SPRINGFIELD – A school funding reform measure filed this week by Senator Andy Manar (D) mirrors a plan pending in the Illinois House. After years of discussing the inequities in the current school funding formula, that is overly reliant on local property taxes that results in urban areas having a wealth of taxes, while agricultural areas struggle — Sen Manar hopes to pass a measure that would put more money in the poorest school districts, while not reducing state aid to the wealthier districts.
Sen Manar, Democrat from Central Illinois, where districts are often among those whose per-pupil funding is at the low-end, has long argued that the quality of an education will play a major part in your ability to have a good future. But those students who were born in areas with low property values, or where there is virtually no commercial property, are at a disadvantage at birth, due to the manner in which Illinois disperses funding for K-12 education.

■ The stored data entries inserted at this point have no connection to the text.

theorem execLaneEnd_keeps {P : State → Prop} (K : Keeps [.pkts, .integ, .lanes] P) {lane : Fin 8} {s : State} (h : P s) :
    NextKeeps P (execLaneEnd lane s) := by
  have he : EffKeeps P (fun _ t _ s => .ok (endThread t s)) := by
    intro l t w s h u hu
    injection hu with hu
    rw [← hu]
    exact endThread_keeps K h
  exact laneCommand_keeps K he h


theorem execLaneMode_keeps {P : State → Prop} (K : Keeps [.pkts, .integ, .lanes] P) {lane : Fin 8} {s : State} (h : P s) :
    NextKeeps P (execLaneMode lane s) := by
  unfold execLaneMode
  try dsimp only
  repeat' first
    | with_reducible first
      | assumption
      | refine keep_next ?_
      | refine keep_ite_next ?_ ?_
      | refine keep_ite (P := P) ?_ ?_
    | exact laneCommand_keeps K (by first | exact regsOnly_keeps (K.sub rfl) | exact laneLoad_keeps (K.sub rfl) | exact laneStore_keeps (K.sub rfl) | exact laneMacx_keeps (K.sub rfl) | (intro _ _ _ _ h _ e; cases e; exact endThread_keeps (K.sub rfl) h)) h
    | exact rfl
    | split
    | (dsimp only)


theorem execLaneGetf_keeps {P : State → Prop} (K : Keeps [.pkts, .integ, .lanes] P) {lane : Fin 8} {s : State} (h : P s) :
    NextKeeps P (execLaneGetf lane s) := by
  unfold execLaneGetf
  try dsimp only
  repeat' first
    | with_reducible first
      | assumption
      | refine keep_next ?_
    | exact laneCommand_keeps K (by first | exact regsOnly_keeps (K.sub rfl) | exact laneLoad_keeps (K.sub rfl) | exact laneStore_keeps (K.sub rfl) | exact laneMacx_keeps (K.sub rfl) | (intro _ _ _ _ h _ e; cases e; exact endThread_keeps (K.sub rfl) h)) h
    | exact rfl
    | split
    | (dsimp only)


end Sys2Proof.Machine
end

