-- ==== Sys2Proof/Laws/KeepPlanGroups.lean ====
section
/-! SUPPORT.
What each function of Machine/PlanGroups.lean keeps. -/

namespace Sys2Proof.Machine

theorem requestGroupStop_keeps {P : State → Prop} (K : Keeps [.plan] P) {g : Fin 16} {mode : Nat} {s : State} (h : P s) :
    P (requestGroupStop g mode s) := by
  unfold requestGroupStop
  try dsimp only
  repeat' first
    | with_reducible first
      | assumption
      | refine onPgrp_keeps K ?_
      | refine keep_ite (P := P) ?_ ?_
    | exact rfl
    | split
    | (dsimp only)


theorem groupAtRest_keeps {P : State → Prop} (K : Keeps [.pkts, .plan] P) {g : Fin 16} {s : State} (h : P s) :
    P (groupAtRest g s) := by
  have K1 := K.sub (as := [.plan]) rfl
  have K2 := K.sub (as := [.pkts]) rfl
  unfold groupAtRest
  try dsimp only
  repeat' first
    | with_reducible first
      | assumption
      | refine onPgrp_keeps K1 ?_
      | refine finish_keeps K2 ?_
      | refine keep_ite (P := P) ?_ ?_
    | exact rfl
    | split
    | (dsimp only)


theorem memberSet_keeps {P : State → Prop} (K : Keeps [.axis, .plan, .bta, .bricks] P) {t : Nat} {i : Fin 64} {p : Rat} {v : Rat} {a : Rat} {s : State} (h : P s) :
    P (memberSet t i p v a s) := by
  have K1 := K.sub (as := [.plan]) rfl
  have K2 := K.sub (as := [.axis, .bta, .bricks]) rfl
  unfold memberSet
  try dsimp only
  repeat' first
    | with_reducible first
      | assumption
      | refine onPax_keeps K1 ?_
      | refine setPoint_keeps K2 ?_
      | refine keep_ite (P := P) ?_ ?_
    | exact rfl
    | split
    | (dsimp only)


theorem membersAt_keeps {P : State → Prop} (K : Keeps [.axis, .plan, .bta, .bricks] P) {t : Nat} {x : PlanGroup} {place : Nat → Place} {v : Rat} {a : Rat} {s : State} (h : P s) :
    P (membersAt t x place v a s) := by
  unfold membersAt
  try dsimp only
  repeat' first
    | with_reducible first
      | assumption
      | refine memberSet_keeps K ?_
      | refine keep_foldl (P := P) (fun _ _ _ => ?_) ?_
    | exact rfl
    | (dsimp only)


theorem membersRest_keeps {P : State → Prop} (K : Keeps [.axis, .plan, .bta, .bricks] P) {t : Nat} {x : PlanGroup} {s : State} (h : P s) :
    P (membersRest t x s) := by
  unfold membersRest
  try dsimp only
  repeat' first
    | with_reducible first
      | assumption
      | refine memberSet_keeps K ?_
      | refine keep_foldl (P := P) (fun _ _ _ => ?_) ?_
    | exact rfl
    | (dsimp only)


theorem membersPvt_keeps {P : State → Prop} (K : Keeps [.axis, .plan, .bta, .bricks] P) {t : Nat} {x : PlanGroup} {e : SegEntry} {tau : Nat} {s : State} (h : P s) :
    P (membersPvt t x e tau s) := by
  unfold membersPvt
  try dsimp only
  repeat' first
    | with_reducible first
      | assumption
      | refine memberSet_keeps K ?_
      | refine keep_foldl (P := P) (fun _ _ _ => ?_) ?_
    | exact rfl
    | (dsimp only)


theorem handGroup_keeps {P : State → Prop} (K : Keeps [.axis, .plan, .bta, .bricks] P) {g : Fin 16} {s : State} (h : P s) :
    P (handGroup g s) := by
  unfold handGroup
  try dsimp only
  repeat' first
    | with_reducible first
      | assumption
      | refine membersRest_keeps K ?_
      | refine membersPvt_keeps K ?_
      | refine membersAt_keeps K ?_
      | refine keep_ite (P := P) ?_ ?_
    | exact rfl
    | split
    | (dsimp only)


theorem starve_keeps {P : State → Prop} (K : Keeps [.integ, .plan] P) {g : Fin 16} {s : State} (h : P s) :
    P (starve g s) := by
  have K1 := K.sub (as := [.integ]) rfl
  have K2 := K.sub (as := [.plan]) rfl
  unfold starve
  try dsimp only
  repeat' first
    | with_reducible first
      | assumption
      | refine event_keeps K1 ?_
      | refine onPgrp_keeps K2 ?_
      | refine keep_ite (P := P) ?_ ?_
    | exact rfl
    | split
    | (dsimp only)


theorem segmentStart_keeps {P : State → Prop} (K : Keeps [.integ, .plan] P) {g : Fin 16} {at0 : Rat} {rest : Bool} {s : State} (h : P s) :
    P (segmentStart g at0 rest s) := by
  have K1 := K.sub (as := [.plan]) rfl
  have K2 := K.sub (as := [.integ]) rfl
  unfold segmentStart
  try dsimp only
  repeat' first
    | with_reducible first
      | assumption
      | refine onPgrp_keeps K1 ?_
      | refine event_keeps K2 ?_
      | refine keep_ite (P := P) ?_ ?_
    | exact rfl
    | split
    | (dsimp only)


theorem coast_keeps {P : State → Prop} (K : Keeps [.integ, .plan] P) {g : Fin 16} {e : SegEntry} {s : State} (h : P s) :
    P (coast g e s) := by
  have K1 := K.sub (as := [.integ]) rfl
  have K2 := K.sub (as := [.plan]) rfl
  unfold coast
  try dsimp only
  repeat' first
    | with_reducible first
      | assumption
      | refine event_keeps K1 ?_
      | refine onPgrp_keeps K2 ?_
      | refine keep_ite (P := P) ?_ ?_
    | exact rfl
    | split
    | (dsimp only)


theorem segmentEnd_keeps {P : State → Prop} (K : Keeps [.integ, .axis, .plan, .bta, .bricks] P) {g : Fin 16} {s : State} (h : P s) :
    P (segmentEnd g s) := by
  have K1 := K.sub (as := [.axis, .plan, .bta, .bricks]) rfl
  have K2 := K.sub (as := [.plan]) rfl
  have K3 := K.sub (as := [.integ, .plan]) rfl
  unfold segmentEnd
  try dsimp only
  repeat' first
    | with_reducible first
      | assumption
      | refine membersAt_keeps K1 ?_
      | refine onPgrp_keeps K2 ?_
      | refine segmentStart_keeps K3 ?_
      | refine coast_keeps K3 ?_
      | refine starve_keeps K3 ?_
      | refine keep_ite (P := P) ?_ ?_
    | exact rfl
    | split
    | (dsimp only)


theorem segmentPass_keeps {P : State → Prop} (K : Keeps [.integ, .plan] P) {g : Fin 16} {cut : Rat} {at0 : Rat} {s : State} (h : P s) :
    P (segmentPass g cut at0 s) := by
  have K1 := K.sub (as := [.plan]) rfl
  unfold segmentPass
  try dsimp only
  repeat' first
    | with_reducible first
      | assumption
      | refine segmentStart_keeps K ?_
      | refine onPgrp_keeps K1 ?_
    | exact rfl
    | (dsimp only)


theorem crossHeads_keeps {P : State → Prop} (K : Keeps [.integ, .plan] P) {g : Fin 16} {n : Nat} {j : Join} {s : State} (h : P s) :
    P (crossHeads g n j s) := by
  induction n generalizing j s with
  | zero => exact h
  | succ n ih =>
    unfold crossHeads
    dsimp only
    split
    · exact keep_ite (P := P) (ih (segmentPass_keeps (K.sub rfl) h)) h
    · exact keep_ite (P := P) (ih (segmentPass_keeps (K.sub rfl) h)) (onPgrp_keeps (K.sub rfl) h)
    · exact keep_ite (P := P) (onPgrp_keeps (K.sub rfl) h) h
    · exact h


theorem finishStretch_keeps {P : State → Prop} (K : Keeps [.integ, .axis, .plan, .bta, .bricks] P) {g : Fin 16} {n : Nat} {s : State} (h : P s) :
    P (finishStretch g n s) := by
  induction n generalizing s with
  | zero => exact segmentEnd_keeps (K.sub rfl) h
  | succ n ih =>
    unfold finishStretch
    dsimp only
    split
    · exact ih (segmentPass_keeps (K.sub rfl) h)
    · exact ih (segmentPass_keeps (K.sub rfl) h)
    · exact segmentEnd_keeps (K.sub rfl) h


theorem pathAdvance_keeps {P : State → Prop} (K : Keeps [.integ, .plan] P) {g : Fin 16} {s : State} (h : P s) :
    P (pathAdvance g s) := by
  have K1 := K.sub (as := [.plan]) rfl
  unfold pathAdvance
  try dsimp only
  repeat' first
    | with_reducible first
      | assumption
      | refine crossHeads_keeps K ?_
      | refine onPgrp_keeps K1 ?_
      | refine keep_ite (P := P) ?_ ?_
    | exact rfl
    | split
    | (dsimp only)


theorem segmentAdvance_keeps {P : State → Prop} (K : Keeps [.integ, .axis, .plan, .bta, .bricks] P) {g : Fin 16} {s : State} (h : P s) :
    P (segmentAdvance g s) := by
  have K1 := K.sub (as := [.integ, .plan]) rfl
  have K2 := K.sub (as := [.plan]) rfl
  unfold segmentAdvance
  try dsimp only
  repeat' first
    | with_reducible first
      | assumption
      | refine starve_keeps K1 ?_
      | refine segmentStart_keeps K1 ?_
      | refine onPgrp_keeps K2 ?_
      | refine segmentEnd_keeps K ?_
      | refine pathAdvance_keeps K1 ?_
      | refine finishStretch_keeps K ?_
      | refine keep_ite (P := P) ?_ ?_
    | exact rfl
    | split
    | (dsimp only)


theorem ontoCurve_keeps {P : State → Prop} (K : Keeps [.plan] P) {g : Fin 16} {s : State} (h : P s) :
    P (ontoCurve g s) := by
  unfold ontoCurve
  try dsimp only
  repeat' first
    | with_reducible first
      | assumption
      | refine onPgrp_keeps K ?_
      | refine keep_ite (P := P) ?_ ?_
    | exact rfl
    | split
    | (dsimp only)


theorem pathPlanned_keeps {P : State → Prop} (K : Keeps [.plan] P) {g : Fin 16} {l : List ProfSeg} {s : State} (h : P s) :
    P (pathPlanned g l s) := by
  unfold pathPlanned
  try dsimp only
  repeat' first
    | with_reducible first
      | assumption
      | refine onPgrp_keeps K ?_
    | exact rfl
    | (dsimp only)


theorem stopAlong_keeps {P : State → Prop} (K : Keeps [.plan] P) {g : Fin 16} {quick : Bool} {s0 : State} (h : P s0) :
    P (stopAlong g quick s0) := by
  unfold stopAlong
  try dsimp only
  repeat' first
    | with_reducible first
      | assumption
      | refine ontoCurve_keeps K ?_
      | refine pathPlanned_keeps K ?_
      | refine keep_ite (P := P) ?_ ?_
    | exact rfl
    | split
    | (dsimp only)


theorem groupReplan_keeps {P : State → Prop} (K : Keeps [.integ, .axis, .plan, .bta, .bricks] P) {g : Fin 16} {s : State} (h : P s) :
    P (groupReplan g s) := by
  have K1 := K.sub (as := [.plan]) rfl
  unfold groupReplan
  try dsimp only
  repeat' first
    | with_reducible first
      | assumption
      | refine onPgrp_keeps K1 ?_
      | refine stopAlong_keeps K1 ?_
      | refine pathPlanned_keeps K1 ?_
      | refine finishStretch_keeps K ?_
      | refine keep_ite (P := P) ?_ ?_
    | exact rfl
    | split
    | (dsimp only)


theorem stopBegin_keeps {P : State → Prop} (K : Keeps [.plan] P) {g : Fin 16} {m : Nat} {s : State} (h : P s) :
    P (stopBegin g m s) := by
  unfold stopBegin
  try dsimp only
  repeat' first
    | with_reducible first
      | assumption
      | refine onPgrp_keeps K ?_
      | refine ontoCurve_keeps K ?_
      | refine stopAlong_keeps K ?_
      | refine keep_ite (P := P) ?_ ?_
    | exact rfl
    | split
    | (dsimp only)


theorem memberLost_keeps {P : State → Prop} (K : Keeps [.integ, .plan] P) {g : Fin 16} {s : State} (h : P s) :
    P (memberLost g s) := by
  have K1 := K.sub (as := [.plan]) rfl
  have K2 := K.sub (as := [.integ]) rfl
  unfold memberLost
  try dsimp only
  repeat' first
    | with_reducible first
      | assumption
      | refine onPgrp_keeps K1 ?_
      | refine event_keeps K2 ?_
      | refine stopBegin_keeps K1 ?_
      | refine keep_ite (P := P) ?_ ?_
    | exact rfl
    | split
    | (dsimp only)


theorem groupCommands_keeps {P : State → Prop} (K : Keeps [.sys, .plan] P) {g : Fin 16} {t : Nat} {s : State} (h : P s) :
    P (groupCommands g t s) := by
  have K1 := K.sub (as := [.sys]) rfl
  have K2 := K.sub (as := [.plan]) rfl
  unfold groupCommands
  try dsimp only
  repeat' first
    | with_reducible first
      | assumption
      | refine settleUpdate_keeps K1 ?_
      | refine onPgrp_keeps K2 ?_
      | refine stopBegin_keeps K2 ?_
      | refine keep_ite (P := P) ?_ ?_
    | exact rfl
    | split
    | (dsimp only)


theorem groupBoundary_keeps {P : State → Prop} (K : Keeps [.sys, .pkts, .integ, .axis, .plan, .bta, .bricks] P) {g : Fin 16} {t : Nat} {s : State} (h : P s) :
    P (groupBoundary g t s) := by
  have K1 := K.sub (as := [.plan]) rfl
  have K2 := K.sub (as := [.integ, .plan]) rfl
  have K3 := K.sub (as := [.integ, .axis, .plan, .bta, .bricks]) rfl
  have K4 := K.sub (as := [.sys, .plan]) rfl
  have K5 := K.sub (as := [.axis, .plan, .bta, .bricks]) rfl
  have K6 := K.sub (as := [.pkts, .plan]) rfl
  unfold groupBoundary
  try dsimp only
  repeat' first
    | with_reducible first
      | assumption
      | refine onPgrp_keeps K1 ?_
      | refine segmentStart_keeps K2 ?_
      | refine starve_keeps K2 ?_
      | refine segmentAdvance_keeps K3 ?_
      | refine memberLost_keeps K2 ?_
      | refine groupCommands_keeps K4 ?_
      | refine handGroup_keeps K5 ?_
      | refine groupAtRest_keeps K6 ?_
      | refine groupReplan_keeps K3 ?_
      | refine keep_ite (P := P) ?_ ?_
    | exact rfl
    | split
    | (dsimp only)


end Sys2Proof.Machine
end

The legislation he proposes is Senate Bill 1
In a statement, Sen Manar said, “No longer are we debating whether the school funding formula is broken. It’s a proven and widely known fact,” Manar said.
Senate Bill-1 would introduce an evidence-based model for funding Illinois schools, as proposed by the governor’s bipartisan school funding reform commission.
It would replace the state’s current school funding formula, which is considered one of the worst in the nation because of its reliance on local property taxes and the inequities it creates among school districts.
In a press release issued on SB-1, the evidence-based model generally works like this:
- The state would determine an adequate amount of per-pupil funding for each school district based on the traits of each district.
- The state would distribute funding using a base minimum funding level, ensuring no district would receive less state funding going forward than it receives currently.
- Additional state dollars would be sent districts using a tiered system based on how well a district is funded in terms of meeting its adequacy target.
Senate Bill 1 also calls for establishing a panel of stakeholders and legislators to periodically review the evidence-based model and offer recommendations to the State Board of Education, the General Assembly and the governor.
“This proposal allows us to begin the school funding debate anew in the Legislature with an eye on the larger picture of long-term investment in our schools and economic prosperity for all of Illinois,” Manar said.
“The sooner we start to fairly fund public education in Illinois, the sooner we can expect to see results: shrinking achievement gaps, higher graduation numbers, strong economic growth and generations of young people who are prepared to meet the challenges of college and the workforce.”